The adult patients with UESL often show some nonspecific symptoms, including epigastric mass, dull upper abdominal pain, and hepatomegaly found on routine physical examination. Standard laboratory tests are often uninformative, as are virus markers of hepatitis, AFP, CEA, and CA199 etc. There is no cirrhosis found in the patients with UESL, suggesting it has no relationship with hepatitis. 

Ultrasonography often reveals cystic mass in the left or right lobe of the liver. CT or MRI is the main method of diagnosis. At cross-sectional imaging, the tumor typically appears as a large (10cm to 25cm in diameter) solitary, predominantly cystic mass with well-defined borders. The cystic appearance is due to the high water content of the myxoid stroma. Therefore, in MRI, large portions of the mass have low signal on T1-weighted images and high signal intensity on T2-weighted images. On contrast-enhanced CT and MRI, enhancement is present in the solid, usually peripheral portions of the mass, especially in delayed images [9,10]. 

Because there are no specific symptoms, tumor marks, or radiographic results, it is usually difficult to make the diagnosis before surgery and specimen pathology.
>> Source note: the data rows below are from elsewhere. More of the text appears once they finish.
/-- The words of a HEAD, ROW, TAIL and NOTICE hold their fields where R166 places them, absent fields as 0 with a
clear presence bit; a NOTICE carries for each kind the slot and the two details that R153 gives it
(R153, R166, R167). -/
def Obligations.StreamWordsHoldTheirFields : Prop :=
  ((∀ h : HeadRecord, h.entry.arrayExv ≤ 4095 → h.entry.localExv ≤ 4095 → h.entry.step ≤ 63 →
    h.entry.time ≤ 4095 → h.entry.gain ≤ 255 → h.lag ≤ 255 → h.skipped ≤ 255 →
    (∀ slot ∈ h.entry.agreeing.getD [], slot ≤ 31) →
    ∃ set : Word, h.words.map (·.toNat) =
      [ 2 ^ 28
          + (match h.entry.source with
              | .agreed => 0 | .kept => 1 | .held => 2 | .void => 3 | .local => 4) * 2 ^ 25
          + h.quorumMet.toNat * 2 ^ 24
          + (match h.station with
              | .off => 0 | .listen => 1 | .joining => 2 | .synced => 3 | .barred => 4) * 2 ^ 21
          + h.entry.agreeing.isSome.toNat * 2 ^ 20 + h.frame.toNat,
        h.entry.arrayExv * 2 ^ 16 + h.entry.localExv,
        h.entry.step * 2 ^ 26 + h.entry.gain * 2 ^ 16 + h.entry.time,
        set.toNat,
        h.entry.deciding.toNat * 2 ^ 16 + h.lag * 2 ^ 8 + h.skipped ]
      ∧ ∀ slot, slot < 32 → set.getLsbD slot = decide (slot ∈ h.entry.agreeing.getD [])) ∧
  (∀ r : RowRecord, r.row ≤ 2047 → r.pixels.length % 2 = 0 →
    r.words.length = 1 + r.pixels.length / 2
    ∧ (r.words.head?.map (·.toNat)) = some (2 * 2 ^ 28 + r.row * 2 ^ 16 + r.frame.toNat)
    ∧ ∀ j, j < r.pixels.length / 2 → (r.words[1 + j]?).map (·.toNat)
        = some (((r.pixels[2 * j]?).getD 0).toNat * 2 ^ 16
            + ((r.pixels[2 * j + 1]?).getD 0).toNat)) ∧
  ∀ t : TailRecord, t.delivered ≤ 4095 → t.dropped ≤ 4095 → t.faults ≤ 65535 →
    t.clip < 2 ^ 24 → (∀ b, t.percentileBin = some b → b ≤ 13) →
    t.words.map (·.toNat) =
      [ 3 * 2 ^ 28 + t.meterValid.toNat * 2 ^ 27 + t.percentileBin.isSome.toNat * 2 ^ 26
          + t.percentileBin.getD 0 * 2 ^ 22 + t.cut.toNat * 2 ^ 21 + t.stopped.toNat * 2 ^ 20
          + t.irregular.toNat * 2 ^ 19 + t.frame.toNat,
        t.delivered * 2 ^ 16 + t.dropped, t.faults * 2 ^ 16, t.clip ]) ∧
  (∀ (f old16 new16 : FrameNo) (x y slot lost : Nat) (nonce : Nonce) (e : Bool) (a b : StationState)
    (c : Cause), x < 2 ^ 16 → y < 2 ^ 16 → slot ≤ 31 → lost ≤ 255 →
    let stateCode : StationState → Nat
      | .off => 0 | .listen => 1 | .joining => 2 | .synced => 3 | .barred => 4
    let causeCode : Cause → Nat
      | .start => 0 | .stop => 1 | .joined => 2 | .synced => 3 | .founded => 4 | .markStall => 5
      | .voidLimit => 6 | .idConflict => 7
    ∀ p ∈ ([
        (.stateChanged a b c, 1, none, some (16 * stateCode a + stateCode b), some (causeCode c)),
        (.peerJoined slot e nonce, 2, some slot, some e.toNat, some nonce.toNat),
        (.peerLost slot e old16, 3, some slot, some e.toNat, some old16.toNat),
        (.slotBusy slot nonce x, 4, some slot, some nonce.toNat, some x),
        (.idConflict slot x nonce, 5, some slot, some x, some nonce.toNat),
        (.voidLimit x a, 6, none, some x, some (stateCode a)),
        (.markStall x a, 7, none, some x, some (stateCode a)),
        (.lineLow, 8, none, none, none),
        (.lineFault .tally (some x), 9, none, some 0, some x),
        (.lineFault .mark none, 9, none, some 1, none),
        (.frameRenumbered old16 new16, 10, none, some old16.toNat, some new16.toNat),
        (.standingAdopted x y, 11, none, some x, some y),
        (.quorumLost x y, 12, none, some x, some y),
        (.quorumRegained x y, 13, none, some x, some y)] :
        List (NoticeBody × Nat × Option Nat × Option Nat × Option Nat)),
      (noticeWords ⟨f, p.1⟩ lost).map (·.toNat) =
        [ 4 * 2 ^ 28 + p.2.1 * 2 ^ 24 + p.2.2.1.isSome.toNat * 2 ^ 23 + p.2.2.1.getD 0 * 2 ^ 18
            + p.2.2.2.1.isSome.toNat * 2 ^ 17 + p.2.2.2.2.isSome.toNat * 2 ^ 16 + f.toNat,
          p.2.2.2.1.getD 0, p.2.2.2.2.getD 0, lost ])
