@[simp] theorem State.withPending_line (x : List Instr) : (s.withPending x).line = s.line := rfl
@[simp] theorem State.withPending_round (x : List Instr) : (s.withPending x).round = s.round := rfl
@[simp] theorem State.withPending_station (x : List Instr) : (s.withPending x).station = s.station := rfl
@[simp] theorem State.withPending_timer (x : List Instr) : (s.withPending x).timer = s.timer := rfl
@[simp] theorem State.withPending_roster (x : List Instr) : (s.withPending x).roster = s.roster := rfl
@[simp] theorem State.withPending_agree (x : List Instr) : (s.withPending x).agree = s.agree := rfl
@[simp] theorem State.withPending_schedule (x : List Instr) : (s.withPending x).schedule = s.schedule := rfl
@[simp] theorem State.withPending_meter (x : List Instr) : (s.withPending x).meter = s.meter := rfl
@[simp] theorem State.withPending_rows (x : List Instr) : (s.withPending x).rows = s.rows := rfl
@[simp] theorem State.withPending_out (x : List Instr) : (s.withPending x).out = s.out := rfl
@[simp] theorem State.withPending_port (x : List Instr) : (s.withPending x).port = s.port := rfl
@[simp] theorem State.withPending_freeCount (x : List Instr) : (s.withPending x).freeCount = s.freeCount := rfl
@[simp] theorem State.withPending_pending (x : List Instr) : (s.withPending x).pending = x := rfl
@[simp] theorem State.withPending_items (x : List Instr) : (s.withPending x).items = s.items := rfl

@[simp] theorem State.count_line (f : Counters → Counters) : (s.count f).line = s.line := rfl
@[simp] theorem State.count_round (f : Counters → Counters) : (s.count f).round = s.round := rfl
@[simp] theorem State.count_station (f : Counters → Counters) : (s.count f).station = s.station := rfl
@[simp] theorem State.count_timer (f : Counters → Counters) : (s.count f).timer = s.timer := rfl
@[simp] theorem State.count_roster (f : Counters → Counters) : (s.count f).roster = s.roster := rfl
@[simp] theorem State.count_agree (f : Counters → Counters) : (s.count f).agree = s.agree := rfl
@[simp] theorem State.count_schedule (f : Counters → Counters) : (s.count f).schedule = s.schedule := rfl
@[simp] theorem State.count_meter (f : Counters → Counters) : (s.count f).meter = s.meter := rfl
@[simp] theorem State.count_rows (f : Counters → Counters) : (s.count f).rows = s.rows := rfl
@[simp] theorem State.count_out (f : Counters → Counters) : (s.count f).out = s.out := rfl
@[simp] theorem State.count_freeCount (f : Counters → Counters) : (s.count f).freeCount = s.freeCount := rfl
@[simp] theorem State.count_pending (f : Counters → Counters) : (s.count f).pending = s.pending := rfl
@[simp] theorem State.count_port_mode (f : Counters → Counters) : (s.count f).port.mode = s.port.mode := rfl
@[simp] theorem State.count_port_items (f : Counters → Counters) : (s.count f).port.items = s.port.items := rfl
@[simp] theorem State.count_port_result (f : Counters → Counters) : (s.count f).port.result = s.port.result := rfl
@[simp] theorem State.count_port_startError (f : Counters → Counters) : (s.count f).port.startError = s.port.startError := rfl
@[simp] theorem State.count_port_attention (f : Counters → Counters) : (s.count f).port.attention = s.port.attention := rfl
@[simp] theorem State.count_port_transaction (f : Counters → Counters) : (s.count f).port.transaction = s.port.transaction := rfl
@[simp] theorem State.count_port_counters (f : Counters → Counters) :
    (s.count f).port.counters = f s.port.counters := rfl
@[simp] theorem State.count_items (f : Counters → Counters) : (s.count f).items = s.items := rfl

end Sys2Proof.Machine
end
Differential diagnosis includes other cystic lesions in the liver, like simple (bile duct) cyst, polycystic liver disease, biliary hamartoma, Caroli disease, intrahepatic biliary cystadenoma and cystadenocarcinoma, cystic metastases, pyogenic and amebic abscesses, intrahepatic hydatid cyst, extrapancreatic pseudocyst, and intrahepatic hematoma and biloma [9]. 

In children, the prognosis of UESL has been very poor until recently when aggressive preoperative chemotherapy, similar to that used for rhabdomyosarcoma, has permitted more complete tumor resection of initially unresectable disease [11]. Bisogno reported 12 of 17 patients who were alive after a 20 year follow-up [12]. And in adults, Grazi reported one case being alive and disease free for 62 months after the operation [13]. Thus, pre- and/or post-operative systemic chemotherapy (with cisplatin, adriamycin, cyclophosphamide) may improve patients’ survival [12,14]. 

In conclusion, we report here a case of adult primary undifferentiated embryonal sarcoma of the liver. The patient had no specific symptom, and the tumor marks as well as the image results showed no obvious characteristic. The correct diagnosis was established from the pathology result following surgery. It suggests that the correct initial diagnosis of hepatic cystic lesion such as UESL is very difficult. Extensive knowledge of the differential diagnosis, care and consideration should be taken when dealing with cystic lesions of the liver. The complete surgical resection and adjuvant chemotherapy pre- and/or post-operatively may benefit patients with UESL.

Fig 1: Abdominal CT without contrast showed the lesion was predominantly hypodense with a CT value of -15~39 HU.

Fig 2: On dynamic contrast CT of portal vein period, there was a little enhancement of its cystic cavity with a CT value of -9~43 HU.

Fig 3: On contrast CT of delay period, papillary protrusion showed a CT value of 31~75 HU.